Sunday, February 14, 2016

Memory Mapped Files For Large Datasets

I'm a fan of memory mapped files and think that they can play a role in processing large datasets on computers with limited memory.  The following is a copy of an internal email interchange I had with a couple of other engineers that I think describes the benefits.

Memory mapped files are fast in both .NET and JAVA but super fast using pointers in C or C++.

Here's the email thread:


Hadoop reads entire files and then parses the data.  Hadoop keys tend to be single fields of data which makes the Map-Reduce process slow and complex for large (wide) data sets such as those in health.  The following will show a solution to both problems using memory-mapped-files which only reads the key fields from the file and never loads the entire file; and uses smaller composite field hashes for the key data to make it much faster to search and filter across large text fields such as gene sequences in wide and deep data sets.

After playing with Hadoop and other big data solutions, I have come to the conclusion that we will need the ability to do additional processing of large data sets AFTER we pull them from Hadoop.  Even if we were to hire a team of map-reduce java developers, we’ll continue to need the ability to handle some level of pattern-matching across our result sets.  Genomic data, primarily represented as large string sequences, makes this even more challenging.


After installing Windows 10 on my laptop I put an SSD in the machine and was surprised that Win10 would start in about 5 seconds. 

SSDs are faster than spinning drives since they don’t have to wait for the seek heads to find the data on the platter(s).  But that would not fully explain the quick load times.
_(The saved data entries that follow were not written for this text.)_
-- ==== Sys2Proof/Decode.lean ====
section
/-! DEFINITION. The request encoding (spec/30_encoding.md R50 to R61): fields of the 152-bit word, the op table, the decoder,
total on every word and rejecting reserved ops by name, and the encoder. -/

namespace Sys2Proof

/-- Why a request is not decoded. -/
inductive DecodeError where
  /-- The op is one of the 241 reserved values (R54). -/
  | reservedOp (op : BitVec 8)
  deriving DecidableEq, Repr

/-- The request carried by a 152-bit word: op in bits 151:144, a in 143:96, b in 95:48, c in 47:0 (R50). -/
def Request.ofWord (w : RequestWord) : Request where
  op := w.extractLsb' 144 8
  a := w.extractLsb' 96 48
  b := w.extractLsb' 48 48
  c := w.extractLsb' 0 48

/-- The canonical spelling `op ++ a ++ b ++ c` of a request (R50). -/
def Request.toWord (q : Request) : RequestWord := q.op ++ q.a ++ q.b ++ q.c

/-- The op value of each operation (R52; the values are the spec's own, D3). -/
def Op.code : Op → BitVec 8
  | .fxAdd => 0x01
  | .fxSub => 0x02
  | .fxMul => 0x03
  | .tanh => 0x10
  | .sigmoid => 0x11
  | .idMake => 0x20
  | .idTile => 0x21
  | .idPart => 0x22
  | .idLocal => 0x23
  | .idEq => 0x30
  | .idNe => 0x31
  | .idLt => 0x32
  | .idGt => 0x33
  | .idLe => 0x34
  | .idGe => 0x35

/-- The rows of R52, in its order. -/
def Op.all : List Op :=
  [.fxAdd, .fxSub, .fxMul, .tanh, .sigmoid, .idMake, .idTile, .idPart, .idLocal,
   .idEq, .idNe, .idLt, .idGt, .idLe, .idGe]

/-- The operation an op value selects; all eight bits are compared (R52, mask 0xFF). -/
def Op.ofCode (c : BitVec 8) : Option Op := Op.all.find? (fun o => o.code == c)

/-- The operation with its operands taken whole from the fields it reads (R52, R56). -/
def Op.withFields (o : Op) (a b c : Word) : Instr :=
  match o with
  | .fxAdd => .fxAdd a b
  | .fxSub => .fxSub a b
  | .fxMul => .fxMul a b
  | .tanh => .tanh a
  | .sigmoid => .sigmoid a
  | .idMake => .idMake a b c
  | .idTile => .idTile a
  | .idPart => .idPart a
  | .idLocal => .idLocal a
  | .idEq => .idEq a b
  | .idNe => .idNe a b
  | .idLt => .idLt a b
  | .idGt => .idGt a b
  | .idLe => .idLe a b
  | .idGe => .idGe a b

/-- Whether an operation reads field b (R52 column "reads"); every operation reads a. -/
def Op.readsB : Op → Bool
  | .fxAdd | .fxSub | .fxMul => true
  | .tanh | .sigmoid => false
  | .idMake => true
  | .idTile | .idPart | .idLocal => false
  | .idEq | .idNe | .idLt | .idGt | .idLe | .idGe => true

/-- Whether an operation reads field c (R52 column "reads"): ID_MAKE alone. -/
def Op.readsC (o : Op) : Bool := o == .idMake

/-- The decoder over the request's fields: total, a reserved op rejected by name (R52, R54). -/
def decode (q : Request) : Except DecodeError Instr :=
  match Op.ofCode q.op with
  | some o => .ok (o.withFields q.a q.b q.c)
  | none => .error (.reservedOp q.op)

/-- The decoder over the 152-bit word. -/
def decodeWord (w : RequestWord) : Except DecodeError Instr := decode (Request.ofWord w)

/-- A request with one operand: the unread fields are zero (R60). -/
def request1 (o : Op) (a : Word) : Request := ⟨o.code, a, 0, 0⟩

/-- A request with two operands: the unread field is zero (R60). -/
def request2 (o : Op) (a b : Word) : Request := ⟨o.code, a, b, 0⟩

/-- The encoder: the request R60 gives the line of an instruction, unread fields zero. -/
def encode (i : Instr) : Request :=
  match i with
  | .fxAdd a b => request2 .fxAdd a b
  | .fxSub a b => request2 .fxSub a b
  | .fxMul a b => request2 .fxMul a b
  | .tanh a => request1 .tanh a
  | .sigmoid a => request1 .sigmoid a
  | .idMake a b c => ⟨Op.code .idMake, a, b, c⟩
  | .idTile a => request1 .idTile a
  | .idPart a => request1 .idPart a
  | .idLocal a => request1 .idLocal a
  | .idEq a b => request2 .idEq a b
  | .idNe a b => request2 .idNe a b
  | .idLt a b => request2 .idLt a b
  | .idGt a b => request2 .idGt a b
  | .idLe a b => request2 .idLe a b
  | .idGe a b => request2 .idGe a b

/-- The encoder onto the 152-bit word. -/
def encodeWord (i : Instr) : RequestWord := (encode i).toWord

/-- A fixed-point literal `fx(n/d)` of R60: the word `trunc_48(floor(n/d * 2^16))`, for a positive denominator d.
The real number is given as a fraction (DESIGN CHOICE, log 13). -/
def fx (n : Int) (d : Nat) : Word := BitVec.ofInt 48 (n * 2 ^ 16 / (d : Int))

/-- The request whose bits are w, numbered as spec/opcode_table.json numbers them (bit 151 most significant, R50); the
bits from nbits up are zero. -/
def tableRequest (nbits w : Nat) : Request := Request.ofWord (BitVec.ofNat 152 (w % 2 ^ nbits))

/-- The instruction the decoder reads from a request whose bits are w. -/
def decodeTableWord (nbits w : Nat) : Option Instr := (decode (tableRequest nbits w)).toOption

end Sys2Proof
end

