-- ==== Sys2Proof/Certificates/Slice0/Obligations.lean ====
section
/-! DEFINITION. The statements for the provers, from the numbered rules of spec/. `answered v s` is the state s after a response v
and nothing else, so an equation `exec i s = .next (answered v s)` is an instruction's result, its completion and its frame
in one. -/

open Sys2Proof Sys2Proof.Machine

/-- The state after the response v, written out: the port and the record of responses change, nothing else does. -/
def Sys2Proof.Machine.answered (v : Word) (s : State) : State :=
  { s with r := v, rValid := true, responses := s.responses ++ [v] }

/-! ### Fixed-point arithmetic -/

/-- R70, but for the part R70 marks as derived (see `FxAddIsUnsignedSum`). -/
def Obligations.FxAddRespondsWrappedSum : Prop :=
  ∀ (a b c : Word) (s : State),
    decode ⟨0x01, a, b, c⟩ = .ok (.fxAdd a b) ∧
    exec (.fxAdd a b) s = .next (answered (BitVec.ofInt 48 (a.toInt + b.toInt)) s) ∧
    -(2 ^ 48) ≤ a.toInt + b.toInt ∧ a.toInt + b.toInt ≤ 2 ^ 48 - 2 ∧
    exec (.fxAdd a 0) s = .next (answered a s) ∧ exec (.fxAdd 0 b) s = .next (answered b s) ∧
    exec (.fxAdd 0x7FFFFFFFFFFF 0x000000000001) s = .next (answered 0x800000000000 s) ∧
    exec (.fxAdd 0x800000000000 0x800000000000) s = .next (answered 0x000000000000 s) ∧
    exec (.fxAdd 0x000000018000 0xFFFFFFFF8000) s = .next (answered 0x000000010000 s)

/-- R71. -/
def Obligations.FxSubRespondsWrappedDifference : Prop :=
  ∀ (a b c : Word) (s : State),
    decode ⟨0x02, a, b, c⟩ = .ok (.fxSub a b) ∧
    exec (.fxSub a b) s = .next (answered (BitVec.ofInt 48 (a.toInt - b.toInt)) s) ∧
    -(2 ^ 48) + 1 ≤ a.toInt - b.toInt ∧ a.toInt - b.toInt ≤ 2 ^ 48 - 1 ∧
    exec (.fxSub a a) s = .next (answered 0 s) ∧
    exec (.fxSub 0x800000000000 0x000000000001) s = .next (answered 0x7FFFFFFFFFFF s) ∧
    exec (.fxSub 0x000000000000 0x800000000000) s = .next (answered 0x800000000000 s) ∧
    exec (.fxSub 0x000000000000 0x000000000001) s = .next (answered 0xFFFFFFFFFFFF s) ∧
    exec (.fxSub 0x000000010000 0x000000018000) s = .next (answered 0xFFFFFFFF8000 s)

/-- R72, but for its equivalent reading marked as derived (see `FxMulFloorsTheScaledProduct`). -/
def Obligations.FxMulRespondsProductWindow : Prop :=
  ∀ (a b c : Word) (s : State),
    decode ⟨0x03, a, b, c⟩ = .ok (.fxMul a b) ∧
    exec (.fxMul a b) s =
      .next (answered ((BitVec.ofInt 96 (a.toInt * b.toInt)).extractLsb' 16 48) s) ∧
    -(2 ^ 94) + 2 ^ 47 ≤ a.toInt * b.toInt ∧ a.toInt * b.toInt ≤ 2 ^ 94 ∧
    (BitVec.ofInt 96 (a.toInt * b.toInt)).toInt = a.toInt * b.toInt ∧
    exec (.fxMul a 0x000000010000) s = .next (answered a s) ∧
    exec (.fxMul 0x000000010000 b) s = .next (answered b s) ∧
    exec (.fxMul a 0) s = .next (answered 0 s) ∧ exec (.fxMul 0 b) s = .next (answered 0 s) ∧
    exec (.fxMul 0x000000000001 0x000000000001) s = .next (answered 0x000000000000 s) ∧
    exec (.fxMul 0xFFFFFFFFFFFF 0x000000000001) s = .next (answered 0xFFFFFFFFFFFF s) ∧
    exec (.fxMul 0x000100000000 0x000100000000) s = .next (answered 0x000000000000 s) ∧
    exec (.fxMul 0x800000000000 0x800000000000) s = .next (answered 0x000000000000 s) ∧
    exec (.fxMul 0x800000000000 0xFFFFFFFF0000) s = .next (answered 0x800000000000 s) ∧
    exec (.fxMul 0x000000018000 0xFFFFFFFE0000) s = .next (answered 0xFFFFFFFD0000 s)

/-- The reading of R70 that the spec marks as derived: the sum of the unsigned readings gives the same word. -/
def Obligations.FxAddIsUnsignedSum : Prop :=
  ∀ (a b : Word) (s : State),
    exec (.fxAdd a b) s = .next (answered (BitVec.ofNat 48 (a.toNat + b.toNat)) s)

/-- The reading of R72 that the spec marks as derived: the product divided by 2^16 toward negative infinity, wrapped. -/
def Obligations.FxMulFloorsTheScaledProduct : Prop :=
  ∀ (a b : Word) (s : State),
    exec (.fxMul a b) s = .next (answered (BitVec.ofInt 48 (Int.fdiv (a.toInt * b.toInt) (2 ^ 16))) s)

/-- The laws of FX_ADD and FX_SUB that R74 derives. -/
def Obligations.FxAddSubGroupLaws : Prop :=
  ∀ a b c : Word,
    fxAdd a b = fxAdd b a ∧ fxAdd (fxAdd a b) c = fxAdd a (fxAdd b c) ∧ fxAdd a 0 = a ∧
    fxSub a b = fxAdd a (fxSub 0 b) ∧ fxAdd (fxSub a b) b = a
It turns out that Windows now supports memory-mapped-file access of the executables.  What this means is that the OS at kernel level, will map a large file into memory and only load what it needs when it needs it.  In the old days, Windows would load the entire file into memory and then map the executable library from the file into memory and execute it (kinda like Hadoop across the HDFS).  This explains the super-fast load times for Windows and has merit for our work too.

One of the problems with Hadoop is that it scales-out and uses a brute-force method to achieve performance:  lots of servers, disks, and memory.  Hadoop was written in JAVA and so it’s slow (folks are moving core functions to c/c++ but that work is still early).  To make matters worse, Hadoop must read/parse lots of HDFS files across the machines from mostly spinning drives; and then write interim results across the network and to other machines and drives.  This is a ton of file I/O.
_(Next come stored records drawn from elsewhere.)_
-- ==== Sys2Proof/Tests/Slice0.lean ====
section
/-! SUPPORT. The model's own tests. Expected results are those of spec/95_test_vectors.md and of the rules' own examples; in-domain
activation vectors use its illustrative entries ILL, which are no hardware data. -/

namespace Sys2Proof.Tests

open Sys2Proof Sys2Proof.Machine

/-! ### Helpers -/

/-- A table with one entry at address k and zeros elsewhere. -/
def tableWith (k : Nat) (e : LutEntry) : Table := Vector.ofFn (fun j : Fin 32 => if j.val = k then e else ⟨0, 0⟩)

/-- A small read-only store with the default saturation words. -/
def romWith (t g : Table) : Rom := ⟨t, g, 0x00000000F6CA, 0xFFFFFFFF0935, 0x00000000FB65, 0x00000000049A⟩

/-- The store with tables of zeros. -/
def zeroRom : Rom := romWith (tableWith 0 ⟨0, 0⟩) (tableWith 0 ⟨0, 0⟩)

/-- An idle unit over a store. -/
def idleWith (m : Rom) : State := ⟨[], m, 0, false, [], false, 0, []⟩

/-- An idle unit. -/
def idle : State := idleWith zeroRom

/-- A unit with a queue, and a schedule. -/
def busy (qs : List Request) (ts : List Turn) : State := { idle with inflight := qs, schedule := ts }

/-- The port after an outcome. -/
def port : Host.Outcome State Fault Refusal → Option Word
  | .next t => t.readPort
  | .fault _ => none
  | .refused _ => none

/-- A field of the next state of an outcome. -/
def after {α : Type} (f : State → α) : Host.Outcome State Fault Refusal → Option α
  | .next t => some (f t)
  | .fault _ => none
  | .refused _ => none

/-- An FX_ADD request and a request with a reserved op. -/
def addReq : Request := ⟨0x01, 1, 2, 3⟩
def badReq : Request := ⟨0x00, 0, 0, 0⟩

/-! ### WellFormed: each check refuses an ill-formed term -/

theorem test_wf_request : badReq.wellFormed = false ∧ addReq.wellFormed = true := by decide
theorem test_wf_turn : (Turn.issue badReq).wellFormed = false ∧ (Turn.issue addReq).wellFormed = true := by decide
theorem test_wf_schedule :
    scheduleWellFormed [.issue addReq, .unit, .issue badReq] = false ∧
    scheduleWellFormed [.issue addReq, .reset, .unit] = true := by decide
/-- R54: 241 reserved values. -/
theorem test_reserved_count : ((List.range 256).filter (fun n => reservedOp (BitVec.ofNat 8 n))).length = 241 := by decide +kernel

/-! ### Decoding: words written out from R50 and R52 (encodings of programs P1 to P4) -/

theorem test_decode_fxAdd : decodeWord 0x01000000004000000000002000000000000000 = .ok (.fxAdd 0x4000 0x2000) := by decide
theorem test_decode_fxSub : decodeWord 0x02800000000000000000010000000000000000 = .ok (.fxSub 0x800000000000 0x10000) := by decide
theorem test_decode_fxMul : decodeWord 0x03000000030000000000005555000000000000 = .ok (.fxMul 0x30000 0x5555) := by decide
theorem test_decode_tanh : decodeWord 0x10FFFFFFCE0000000000000000000000000000 = .ok (.tanh 0xFFFFFFCE0000) := by decide
theorem test_decode_sigmoid : decodeWord 0x11000000320000000000000000000000000000 = .ok (.sigmoid 0x320000) := by decide
theorem test_decode_idMake : decodeWord 0x20000000000001000000000002000000000003 = .ok (.idMake 1 2 3) := by decide
theorem test_decode_idTile : decodeWord 0x21FFFF000002FF000000000000000000000000 = .ok (.idTile 0xFFFF000002FF) := by decide
theorem test_decode_idPart : decodeWord 0x22000100000203000000000000000000000000 = .ok (.idPart 0x000100000203) := by decide
theorem test_decode_idLocal : decodeWord 0x23000100000203000000000000000000000000 = .ok (.idLocal 0x000100000203) := by decide
theorem test_decode_idEq : decodeWord 0x30000100000203000100000204000000000000 = .ok (.idEq 0x000100000203 0x000100000204) := by decide
theorem test_decode_idNe : decodeWord 0x31000100000203000100000204000000000000 = .ok (.idNe 0x000100000203 0x000100000204) := by decide
theorem test_decode_idLt : decodeWord 0x32FFFF000002FF000100000203000000000000 = .ok (.idLt 0xFFFF000002FF 0x000100000203) := by decide
theorem test_decode_idGt : decodeWord 0x33000100000203000100000204000000000000 = .ok (.idGt 0x000100000203 0x000100000204) := by decide
theorem test_decode_idLe : decodeWord 0x34000100000203000100000204000000000000 = .ok (.idLe 0x000100000203 0x000100000204) := by decide
theorem test_decode_idGe : decodeWord 0x35000100000203000100000204000000000000 = .ok (.idGe 0x000100000203 0x000100000204) := by decide
/-- P4 line 4: op 0x00 is refused by name. -/
theorem test_decode_reserved : decodeWord 0x00000000000000000000000000000000000000 = .error (.reservedOp 0x00) := by decide
/-- The host's numbering: the table's match of TANH, and a reserved value. -/
theorem test_table_word :
    decodeTableWord 152 0x10000000000000000000000000000000000000 = some (.tanh 0) ∧
    decodeTableWord 152 0x04000000000000000000000000000000000000 = none := by decide
/-- R60: fx(-1.0), fx(0.5), and a literal that is no multiple of 2^-16 is floored. -/
theorem test_fx : fx (-1) 1 = 0xFFFFFFFF0000 ∧ fx 1 2 = 0x8000 ∧ fx (-1) 3 = 0xFFFFFFFFAAAA := by decide

/-- P1 line 2, `t2 = FX_ADD t1, 0x0000_0000_2000`, after t1 was received. -/
theorem test_assemble_named :
    (assembleLine [("t1", 0x4000)] ⟨some "t2", .op .fxAdd, [.name "t1", .hex 0x2000]⟩).map Request.toWord =
      some 0x01000000004000000000002000000000000000 := by decide
/-- R60: a line lists only the operands the operation reads. -/
theorem test_assemble_count : assembleLine [] ⟨none, .op .tanh, [.fxLit 1 2, .hex 0]⟩ = none := by decide
/-- P2 line 4, `FX_NEG u1`. -/
theorem test_assemble_neg :
    (assembleLine [("u1", 0x800000000000)] ⟨none, .fxNeg, [.name "u1"]⟩).map Request.toWord =
      some 0x02000000000000800000000000000000000000 := by decide

/-! ### FXU vectors (95_test_vectors.md section 2) -/

theorem test_fxAdd_wraps : port (exec (.fxAdd 0x7FFFFFFFFFFF 0x000000000001) idle) = some 0x800000000000 := by decide
theorem test_fxAdd_signs : port (exec (.fxAdd 0xFFFFFFFF0000 0xFFFFFFFF0000) idle) = some 0xFFFFFFFE0000 := by decide
theorem test_fxSub_wraps : port (exec (.fxSub 0x7FFFFFFFFFFF 0xFFFFFFFFFFFF) idle) = some 0x800000000000 := by decide
theorem test_fxSub_order : port (exec (.fxSub 0x000000010000 0x000000018000) idle) = some 0xFFFFFFFF8000 := by decide
theorem test_fxMul_floors : port (exec (.fxMul 0x000000000001 0xFFFFFFFFFFFF) idle) = some 0xFFFFFFFFFFFF := by decide
theorem test_fxMul_window : port (exec (.fxMul 0x7FFFFFFFFFFF 0x7FFFFFFFFFFF) idle) = some 0xFFFF00000000 := by decide

/-! ### ACT vectors (95_test_vectors.md section 3) -/

/-- Program P1: k = 4, ILL[4] = (0x0400, 0x0100). -/
theorem test_tanh_segment :
    port (exec (.tanh 0x000000008000) (idleWith (romWith (tableWith 4 ⟨0x0400, 0x0100⟩) (tableWith 0 ⟨0, 0⟩)))) =
      some 0x000000006000 := by decide
/-- k = −16 at address 16, ILL[−16] = (0x0100, 0xF900). -/
theorem test_tanh_first_segment :
    port (exec (.tanh 0xFFFFFFFE0000) (idleWith (romWith (tableWith 16 ⟨0x0100, 0xF900⟩) (tableWith 0 ⟨0, 0⟩)))) =
      some 0xFFFFFFFEE000 := by decide
/-- k = −4 at address 28, ILL[−4] = (0x0200, 0xFD00). -/
theorem test_sigmoid_segment :
    port (exec (.sigmoid 0xFFFFFFFF0000) (idleWith (romWith (tableWith 0 ⟨0, 0⟩) (tableWith 28 ⟨0x0200, 0xFD00⟩)))) =
      some 0xFFFFFFFF6000 := by decide
/-- 0x8000_0001_FFFF has the window bits of an in-domain value and overflows negative. -/
theorem test_sigmoid_overflow : port (exec (.sigmoid 0x80000001FFFF) idle) = some 0x00000000049A := by decide
/-- Selector and overflow rows. -/
theorem test_selector :
    (selector 0xFFFFFFFFC000 tanhSelLo).toInt = -2 ∧ (selector 0xFFFFFFFDFFFF sigSelLo).toInt = -9 ∧
    overflows 0xFFFFFFFDFFFF tanhSelLo = true ∧ overflows 0xFFFFFFFDFFFF sigSelLo = false := by decide
/-- conv rows. -/
theorem test_conv : conv 0x7FFF = 0x0000000FFFE0 ∧ conv 0x8000 = 0xFFFFFFF00000 ∧ conv 0xFFFF = 0xFFFFFFFFFFE0 := by decide

/-! ### NID vectors (95_test_vectors.md section 4) -/

theorem test_idMake_truncates :
    port (exec (.idMake 0x00000001FFFF 0x000001000002 0x0000000001FF) idle) = some 0xFFFF000002FF := by decide
theorem test_idMake_places :
    port (exec (.idMake 0 0x000000ABCDEF 0x000000000012) idle) = some 0x0000ABCDEF12 := by decide
theorem test_idTile : port (exec (.idTile 0x800000000000) idle) = some 0x000000008000 := by decide
theorem test_idPart : port (exec (.idPart 0x0000ABCDEF12) idle) = some 0x000000ABCDEF := by decide
theorem test_idLocal : port (exec (.idLocal 0xFFFF000002FF) idle) = some 0x0000000000FF := by decide
theorem test_idEq : port (exec (.idEq 0x000100000203 0x000100000203) idle) = some 1 := by decide
theorem test_idNe : port (exec (.idNe 0x000100000203 0x000100000203) idle) = some 0 := by decide
theorem test_idLt : port (exec (.idLt 0x000100000300 0x0001000002FF) idle) = some 0 := by decide
theorem test_idGt : port (exec (.idGt 0x800000000000 0x7FFFFFFFFFFF) idle) = some 1 := by decide
theorem test_idLe : port (exec (.idLe 0x000100000203 0x000100000203) idle) = some 1 := by decide
theorem test_idGe : port (exec (.idGe 0x000000000000 0xFFFFFFFFFFFF) idle) = some 0 := by decide
/-- R58: src lies above dst. -/
theorem test_connection : packConnection ⟨1, 2⟩ = 0x000000000001000000000002 := by decide

/-! ### Steps -/

theorem test_step_issue : after (fun t => (t.inflight, t.schedule)) (step (busy [addReq] [.issue badReq, .unit])) =
    some ([addReq, badReq], [.unit]) := by decide
theorem test_step_unit : after (fun t => (t.inflight, t.responses)) (step (busy [addReq, badReq] [])) =
    some ([badReq], [3]) := by decide
theorem test_step_refuses : after (fun t => (t.inflight, t.responses, t.refused)) (step (busy [badReq] [])) =
    some ([], [], true) := by decide
theorem test_step_reset : after (fun t => (t.inflight, t.readPort, t.schedule)) (step (busy [addReq] [.reset])) =
    some ([], none, []) := by decide
/-- From State.reset the placed request is the very next thing run. -/
theorem test_placed_word : after (fun t => t.responses)
    (step (State.reset.withFetchWord 152 0x01000000004000000000002000000000000000)) = some [0x6000] := by decide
Another problem I have seen with Hadoop is that it is a key-value system at it’s core.   It was written to have a known key (index) from which to do the initial search (the map phase) of results before being sent to the reducer(s).  Unfortunately, Hadoop does not work very well when we have large keys (such as genomic data); or when we have a variety of columns that we can use for keys.

And since Hadoop reads the full files into memory AND THEN parses them, the larger the files become, the slower the system runs.  This is what happened to Windows: the executables became so large, it took forever to load the OS since the files had to be read from disk into memory and mapped before they could be executed.  Hadoop solves this by scaling-out: adding more machines, drives, and memory (and of course complexity and expense).  Windows solved it by using memory mapped file.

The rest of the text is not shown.